#### [DATA RECORDS]
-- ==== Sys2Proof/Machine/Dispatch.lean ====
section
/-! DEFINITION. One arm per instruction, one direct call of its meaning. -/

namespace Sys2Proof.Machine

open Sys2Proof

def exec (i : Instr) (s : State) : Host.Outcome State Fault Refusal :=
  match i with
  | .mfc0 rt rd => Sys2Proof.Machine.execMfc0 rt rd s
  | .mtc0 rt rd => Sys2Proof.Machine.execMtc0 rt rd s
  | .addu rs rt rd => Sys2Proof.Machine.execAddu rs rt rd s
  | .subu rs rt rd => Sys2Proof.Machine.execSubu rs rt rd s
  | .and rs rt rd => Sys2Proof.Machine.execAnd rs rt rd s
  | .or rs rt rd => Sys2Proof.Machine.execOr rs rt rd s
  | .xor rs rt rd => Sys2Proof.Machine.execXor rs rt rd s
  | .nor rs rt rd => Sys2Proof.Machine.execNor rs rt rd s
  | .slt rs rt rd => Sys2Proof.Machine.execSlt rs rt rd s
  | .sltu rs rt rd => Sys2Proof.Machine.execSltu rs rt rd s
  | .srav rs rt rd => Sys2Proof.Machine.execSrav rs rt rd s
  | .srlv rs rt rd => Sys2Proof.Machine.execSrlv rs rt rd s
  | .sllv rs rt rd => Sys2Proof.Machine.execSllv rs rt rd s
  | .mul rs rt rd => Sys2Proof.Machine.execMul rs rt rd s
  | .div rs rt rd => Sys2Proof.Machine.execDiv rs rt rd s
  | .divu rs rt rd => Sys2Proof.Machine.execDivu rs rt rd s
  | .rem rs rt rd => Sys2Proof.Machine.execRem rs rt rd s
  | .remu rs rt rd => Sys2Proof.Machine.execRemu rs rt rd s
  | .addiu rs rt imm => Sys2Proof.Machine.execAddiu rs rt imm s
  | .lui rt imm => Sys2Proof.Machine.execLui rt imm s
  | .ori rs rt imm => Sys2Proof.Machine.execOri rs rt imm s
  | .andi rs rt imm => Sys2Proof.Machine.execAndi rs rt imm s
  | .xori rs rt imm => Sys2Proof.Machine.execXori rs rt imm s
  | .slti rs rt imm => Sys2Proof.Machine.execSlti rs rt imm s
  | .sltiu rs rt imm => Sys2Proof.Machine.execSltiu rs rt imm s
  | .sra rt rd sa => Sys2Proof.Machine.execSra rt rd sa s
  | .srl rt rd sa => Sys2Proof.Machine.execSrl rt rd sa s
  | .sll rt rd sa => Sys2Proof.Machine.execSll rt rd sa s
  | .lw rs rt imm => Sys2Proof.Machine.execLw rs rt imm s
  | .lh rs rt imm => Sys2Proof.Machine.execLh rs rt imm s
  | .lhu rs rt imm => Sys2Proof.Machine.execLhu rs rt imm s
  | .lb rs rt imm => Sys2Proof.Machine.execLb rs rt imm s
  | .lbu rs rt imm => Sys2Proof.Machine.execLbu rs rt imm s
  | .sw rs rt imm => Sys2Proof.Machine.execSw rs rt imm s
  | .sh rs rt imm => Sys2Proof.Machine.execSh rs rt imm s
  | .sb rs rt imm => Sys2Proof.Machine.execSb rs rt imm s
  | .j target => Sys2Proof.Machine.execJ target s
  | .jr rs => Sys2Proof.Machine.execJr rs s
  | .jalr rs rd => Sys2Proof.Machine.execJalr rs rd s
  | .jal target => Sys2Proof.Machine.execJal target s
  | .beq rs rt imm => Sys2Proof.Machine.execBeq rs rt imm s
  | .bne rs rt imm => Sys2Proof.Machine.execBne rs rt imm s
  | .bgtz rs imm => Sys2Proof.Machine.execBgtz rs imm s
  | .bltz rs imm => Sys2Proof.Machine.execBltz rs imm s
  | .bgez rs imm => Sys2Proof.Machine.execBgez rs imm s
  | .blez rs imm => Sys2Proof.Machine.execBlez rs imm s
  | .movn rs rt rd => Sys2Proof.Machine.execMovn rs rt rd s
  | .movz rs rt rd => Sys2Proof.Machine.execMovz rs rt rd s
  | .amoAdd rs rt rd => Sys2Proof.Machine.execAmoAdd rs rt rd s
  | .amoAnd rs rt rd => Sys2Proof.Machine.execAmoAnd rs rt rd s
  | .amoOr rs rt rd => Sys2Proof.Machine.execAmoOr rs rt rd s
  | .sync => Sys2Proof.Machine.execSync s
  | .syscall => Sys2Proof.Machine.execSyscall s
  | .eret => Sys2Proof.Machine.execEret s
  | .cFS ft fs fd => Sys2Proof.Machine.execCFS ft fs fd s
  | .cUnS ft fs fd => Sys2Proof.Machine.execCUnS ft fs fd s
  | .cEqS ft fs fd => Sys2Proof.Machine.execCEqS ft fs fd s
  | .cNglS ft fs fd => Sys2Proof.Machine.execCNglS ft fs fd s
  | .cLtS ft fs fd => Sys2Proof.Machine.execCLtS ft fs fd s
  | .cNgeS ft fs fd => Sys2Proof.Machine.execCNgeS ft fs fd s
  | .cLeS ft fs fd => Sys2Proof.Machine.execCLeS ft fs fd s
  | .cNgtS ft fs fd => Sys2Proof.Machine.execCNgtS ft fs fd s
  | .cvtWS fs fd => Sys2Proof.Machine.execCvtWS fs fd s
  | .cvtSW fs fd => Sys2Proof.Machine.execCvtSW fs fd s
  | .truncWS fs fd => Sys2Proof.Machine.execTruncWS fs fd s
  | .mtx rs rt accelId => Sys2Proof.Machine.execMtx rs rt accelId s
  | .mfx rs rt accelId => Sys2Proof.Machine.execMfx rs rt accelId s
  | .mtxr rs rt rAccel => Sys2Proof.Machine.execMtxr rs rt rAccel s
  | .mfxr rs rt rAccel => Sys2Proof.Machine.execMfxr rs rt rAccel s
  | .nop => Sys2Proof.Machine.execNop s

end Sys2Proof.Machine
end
---
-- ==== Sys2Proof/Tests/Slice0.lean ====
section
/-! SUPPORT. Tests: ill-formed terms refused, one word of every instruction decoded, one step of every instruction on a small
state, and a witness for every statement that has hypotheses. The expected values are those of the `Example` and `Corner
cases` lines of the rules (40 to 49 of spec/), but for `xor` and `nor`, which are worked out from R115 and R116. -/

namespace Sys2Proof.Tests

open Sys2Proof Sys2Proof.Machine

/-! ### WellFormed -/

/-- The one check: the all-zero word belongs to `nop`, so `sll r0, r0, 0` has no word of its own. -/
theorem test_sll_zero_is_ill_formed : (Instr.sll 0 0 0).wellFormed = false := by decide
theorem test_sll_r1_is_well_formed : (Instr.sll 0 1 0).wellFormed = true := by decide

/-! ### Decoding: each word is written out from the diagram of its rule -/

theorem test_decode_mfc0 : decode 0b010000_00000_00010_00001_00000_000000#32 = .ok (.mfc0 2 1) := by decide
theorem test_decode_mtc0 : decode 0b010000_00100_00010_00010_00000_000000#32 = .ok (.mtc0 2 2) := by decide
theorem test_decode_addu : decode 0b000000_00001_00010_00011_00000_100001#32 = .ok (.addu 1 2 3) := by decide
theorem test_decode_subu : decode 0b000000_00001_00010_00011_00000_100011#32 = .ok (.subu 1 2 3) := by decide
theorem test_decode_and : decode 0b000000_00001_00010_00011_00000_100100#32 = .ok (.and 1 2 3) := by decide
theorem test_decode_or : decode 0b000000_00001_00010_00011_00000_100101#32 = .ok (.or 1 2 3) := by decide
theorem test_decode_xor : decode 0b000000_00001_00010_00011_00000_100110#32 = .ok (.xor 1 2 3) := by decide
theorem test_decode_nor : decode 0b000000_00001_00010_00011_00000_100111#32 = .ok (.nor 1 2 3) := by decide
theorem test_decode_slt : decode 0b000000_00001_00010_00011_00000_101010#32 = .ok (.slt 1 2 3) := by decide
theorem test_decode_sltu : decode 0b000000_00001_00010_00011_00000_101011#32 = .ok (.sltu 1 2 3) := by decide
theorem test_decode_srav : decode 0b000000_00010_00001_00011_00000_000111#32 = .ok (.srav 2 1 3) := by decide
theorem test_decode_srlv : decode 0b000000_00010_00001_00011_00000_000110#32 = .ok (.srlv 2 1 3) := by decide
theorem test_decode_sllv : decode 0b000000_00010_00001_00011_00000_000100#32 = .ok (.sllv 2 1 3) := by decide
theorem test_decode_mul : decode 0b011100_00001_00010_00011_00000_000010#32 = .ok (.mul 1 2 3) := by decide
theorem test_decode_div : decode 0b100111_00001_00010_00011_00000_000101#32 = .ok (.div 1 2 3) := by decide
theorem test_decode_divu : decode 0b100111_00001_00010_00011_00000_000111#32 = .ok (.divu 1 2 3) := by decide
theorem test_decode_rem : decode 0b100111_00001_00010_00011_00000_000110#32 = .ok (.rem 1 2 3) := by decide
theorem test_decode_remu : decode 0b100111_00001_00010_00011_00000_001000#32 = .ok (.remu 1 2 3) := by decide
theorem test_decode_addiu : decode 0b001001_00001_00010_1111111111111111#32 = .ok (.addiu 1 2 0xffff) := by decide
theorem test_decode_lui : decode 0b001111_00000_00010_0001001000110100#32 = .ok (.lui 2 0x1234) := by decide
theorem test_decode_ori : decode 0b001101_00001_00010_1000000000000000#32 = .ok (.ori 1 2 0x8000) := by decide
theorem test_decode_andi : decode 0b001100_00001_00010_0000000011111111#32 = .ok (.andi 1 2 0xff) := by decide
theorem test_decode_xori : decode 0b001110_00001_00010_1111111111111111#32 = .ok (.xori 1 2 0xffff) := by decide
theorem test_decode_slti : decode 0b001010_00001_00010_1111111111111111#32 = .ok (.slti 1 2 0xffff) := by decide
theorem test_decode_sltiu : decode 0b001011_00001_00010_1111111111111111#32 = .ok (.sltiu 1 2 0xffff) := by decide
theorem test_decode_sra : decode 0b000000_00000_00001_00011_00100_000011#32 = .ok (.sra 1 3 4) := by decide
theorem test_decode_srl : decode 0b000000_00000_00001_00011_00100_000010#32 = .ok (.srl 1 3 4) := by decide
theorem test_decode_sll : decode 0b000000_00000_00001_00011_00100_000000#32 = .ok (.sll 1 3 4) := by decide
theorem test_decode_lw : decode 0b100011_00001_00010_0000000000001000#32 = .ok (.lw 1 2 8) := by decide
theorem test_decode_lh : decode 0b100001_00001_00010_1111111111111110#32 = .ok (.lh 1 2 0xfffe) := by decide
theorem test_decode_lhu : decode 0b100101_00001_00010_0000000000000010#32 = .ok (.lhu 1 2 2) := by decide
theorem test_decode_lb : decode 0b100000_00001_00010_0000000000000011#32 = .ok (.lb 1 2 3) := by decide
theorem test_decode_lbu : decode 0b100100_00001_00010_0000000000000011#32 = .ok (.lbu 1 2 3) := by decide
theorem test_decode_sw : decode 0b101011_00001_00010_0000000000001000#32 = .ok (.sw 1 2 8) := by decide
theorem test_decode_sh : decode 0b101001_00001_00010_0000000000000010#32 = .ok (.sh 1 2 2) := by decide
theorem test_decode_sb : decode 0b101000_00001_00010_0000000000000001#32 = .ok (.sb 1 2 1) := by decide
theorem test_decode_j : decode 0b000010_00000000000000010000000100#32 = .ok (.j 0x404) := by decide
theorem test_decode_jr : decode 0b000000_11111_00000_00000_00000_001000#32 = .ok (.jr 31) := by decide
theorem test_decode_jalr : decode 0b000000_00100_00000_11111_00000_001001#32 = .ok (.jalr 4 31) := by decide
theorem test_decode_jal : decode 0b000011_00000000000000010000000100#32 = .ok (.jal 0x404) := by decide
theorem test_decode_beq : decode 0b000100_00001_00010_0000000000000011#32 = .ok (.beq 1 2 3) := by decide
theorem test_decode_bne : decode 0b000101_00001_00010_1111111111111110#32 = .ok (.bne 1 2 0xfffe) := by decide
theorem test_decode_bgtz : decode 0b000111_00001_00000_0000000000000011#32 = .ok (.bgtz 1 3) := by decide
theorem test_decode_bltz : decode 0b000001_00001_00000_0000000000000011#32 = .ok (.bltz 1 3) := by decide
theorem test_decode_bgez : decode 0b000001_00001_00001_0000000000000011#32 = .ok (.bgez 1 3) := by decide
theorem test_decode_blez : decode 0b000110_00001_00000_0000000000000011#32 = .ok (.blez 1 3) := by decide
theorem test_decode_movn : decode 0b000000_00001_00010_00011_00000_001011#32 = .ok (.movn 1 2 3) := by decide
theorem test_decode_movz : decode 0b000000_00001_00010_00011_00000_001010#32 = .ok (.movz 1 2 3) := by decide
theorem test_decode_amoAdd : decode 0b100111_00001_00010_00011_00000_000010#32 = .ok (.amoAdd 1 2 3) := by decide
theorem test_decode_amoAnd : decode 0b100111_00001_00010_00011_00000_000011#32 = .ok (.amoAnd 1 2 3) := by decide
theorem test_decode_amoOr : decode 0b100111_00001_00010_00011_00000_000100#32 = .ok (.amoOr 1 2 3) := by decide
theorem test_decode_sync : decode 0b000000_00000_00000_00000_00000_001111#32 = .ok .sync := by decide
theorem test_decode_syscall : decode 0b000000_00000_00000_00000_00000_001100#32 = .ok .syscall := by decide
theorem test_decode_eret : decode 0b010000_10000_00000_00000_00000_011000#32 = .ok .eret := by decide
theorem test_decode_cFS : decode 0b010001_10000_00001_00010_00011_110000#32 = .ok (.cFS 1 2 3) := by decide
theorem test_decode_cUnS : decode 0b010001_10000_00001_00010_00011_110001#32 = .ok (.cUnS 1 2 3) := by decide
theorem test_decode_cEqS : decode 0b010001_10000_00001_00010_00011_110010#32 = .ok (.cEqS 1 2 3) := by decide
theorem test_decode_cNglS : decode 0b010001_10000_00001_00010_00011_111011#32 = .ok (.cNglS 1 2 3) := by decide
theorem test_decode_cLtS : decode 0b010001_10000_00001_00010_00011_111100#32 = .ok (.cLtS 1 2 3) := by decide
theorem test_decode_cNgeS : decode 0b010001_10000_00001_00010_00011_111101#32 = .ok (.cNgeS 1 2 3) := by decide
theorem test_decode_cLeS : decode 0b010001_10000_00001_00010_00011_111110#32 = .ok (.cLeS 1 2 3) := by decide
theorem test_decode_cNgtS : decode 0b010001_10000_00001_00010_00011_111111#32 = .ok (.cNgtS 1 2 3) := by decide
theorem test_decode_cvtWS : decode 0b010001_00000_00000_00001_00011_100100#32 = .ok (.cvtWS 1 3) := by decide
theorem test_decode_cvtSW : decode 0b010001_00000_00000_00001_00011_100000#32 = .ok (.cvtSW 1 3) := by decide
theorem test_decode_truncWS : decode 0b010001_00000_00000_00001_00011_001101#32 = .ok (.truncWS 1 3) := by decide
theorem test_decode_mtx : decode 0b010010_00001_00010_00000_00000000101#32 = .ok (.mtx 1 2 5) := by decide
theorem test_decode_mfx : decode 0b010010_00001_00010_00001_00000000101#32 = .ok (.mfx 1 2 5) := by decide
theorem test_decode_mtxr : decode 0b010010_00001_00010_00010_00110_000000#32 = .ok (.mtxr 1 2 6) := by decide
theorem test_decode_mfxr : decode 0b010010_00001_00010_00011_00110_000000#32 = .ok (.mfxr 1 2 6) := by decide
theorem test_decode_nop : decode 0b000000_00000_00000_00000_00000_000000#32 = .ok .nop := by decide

#### [EXERCISE DESCRIPTION]
Copy out precisely the lines from the line with "Sys2Proof.Machine.execAndi rs rt imm s" to the line with "Sys2Proof.Machine.execAmoAdd rs rt rd s" in the material above, including those two lines and omitting all the rest.

#### [OUTPUT OF THE TASK]
  | .andi rs rt imm => Sys2Proof.Machine.execAndi rs rt imm s
  | .xori rs rt imm => Sys2Proof.Machine.execXori rs rt imm s
  | .slti rs rt imm => Sys2Proof.Machine.execSlti rs rt imm s
  | .sltiu rs rt imm => Sys2Proof.Machine.execSltiu rs rt imm s
  | .sra rt rd sa => Sys2Proof.Machine.execSra rt rd sa s
  | .srl rt rd sa => Sys2Proof.Machine.execSrl rt rd sa s
  | .sll rt rd sa => Sys2Proof.Machine.execSll rt rd sa s
  | .lw rs rt imm => Sys2Proof.Machine.execLw rs rt imm s
  | .lh rs rt imm => Sys2Proof.Machine.execLh rs rt imm s
  | .lhu rs rt imm => Sys2Proof.Machine.execLhu rs rt imm s
  | .lb rs rt imm => Sys2Proof.Machine.execLb rs rt imm s
  | .lbu rs rt imm => Sys2Proof.Machine.execLbu rs rt imm s
  | .sw rs rt imm => Sys2Proof.Machine.execSw rs rt imm s
  | .sh rs rt imm => Sys2Proof.Machine.execSh rs rt imm s
  | .sb rs rt imm => Sys2Proof.Machine.execSb rs rt imm s
  | .j target => Sys2Proof.Machine.execJ target s
  | .jr rs => Sys2Proof.Machine.execJr rs s
  | .jalr rs rd => Sys2Proof.Machine.execJalr rs rd s
  | .jal target => Sys2Proof.Machine.execJal target s
  | .beq rs rt imm => Sys2Proof.Machine.execBeq rs rt imm s
  | .bne rs rt imm => Sys2Proof.Machine.execBne rs rt imm s
  | .bgtz rs imm => Sys2Proof.Machine.execBgtz rs imm s
  | .bltz rs imm => Sys2Proof.Machine.execBltz rs imm s
  | .bgez rs imm => Sys2Proof.Machine.execBgez rs imm s
  | .blez rs imm => Sys2Proof.Machine.execBlez rs imm s
  | .movn rs rt rd => Sys2Proof.Machine.execMovn rs rt rd s
  | .movz rs rt rd => Sys2Proof.Machine.execMovz rs rt rd s
  | .amoAdd rs rt rd => Sys2Proof.Machine.execAmoAdd rs rt rd s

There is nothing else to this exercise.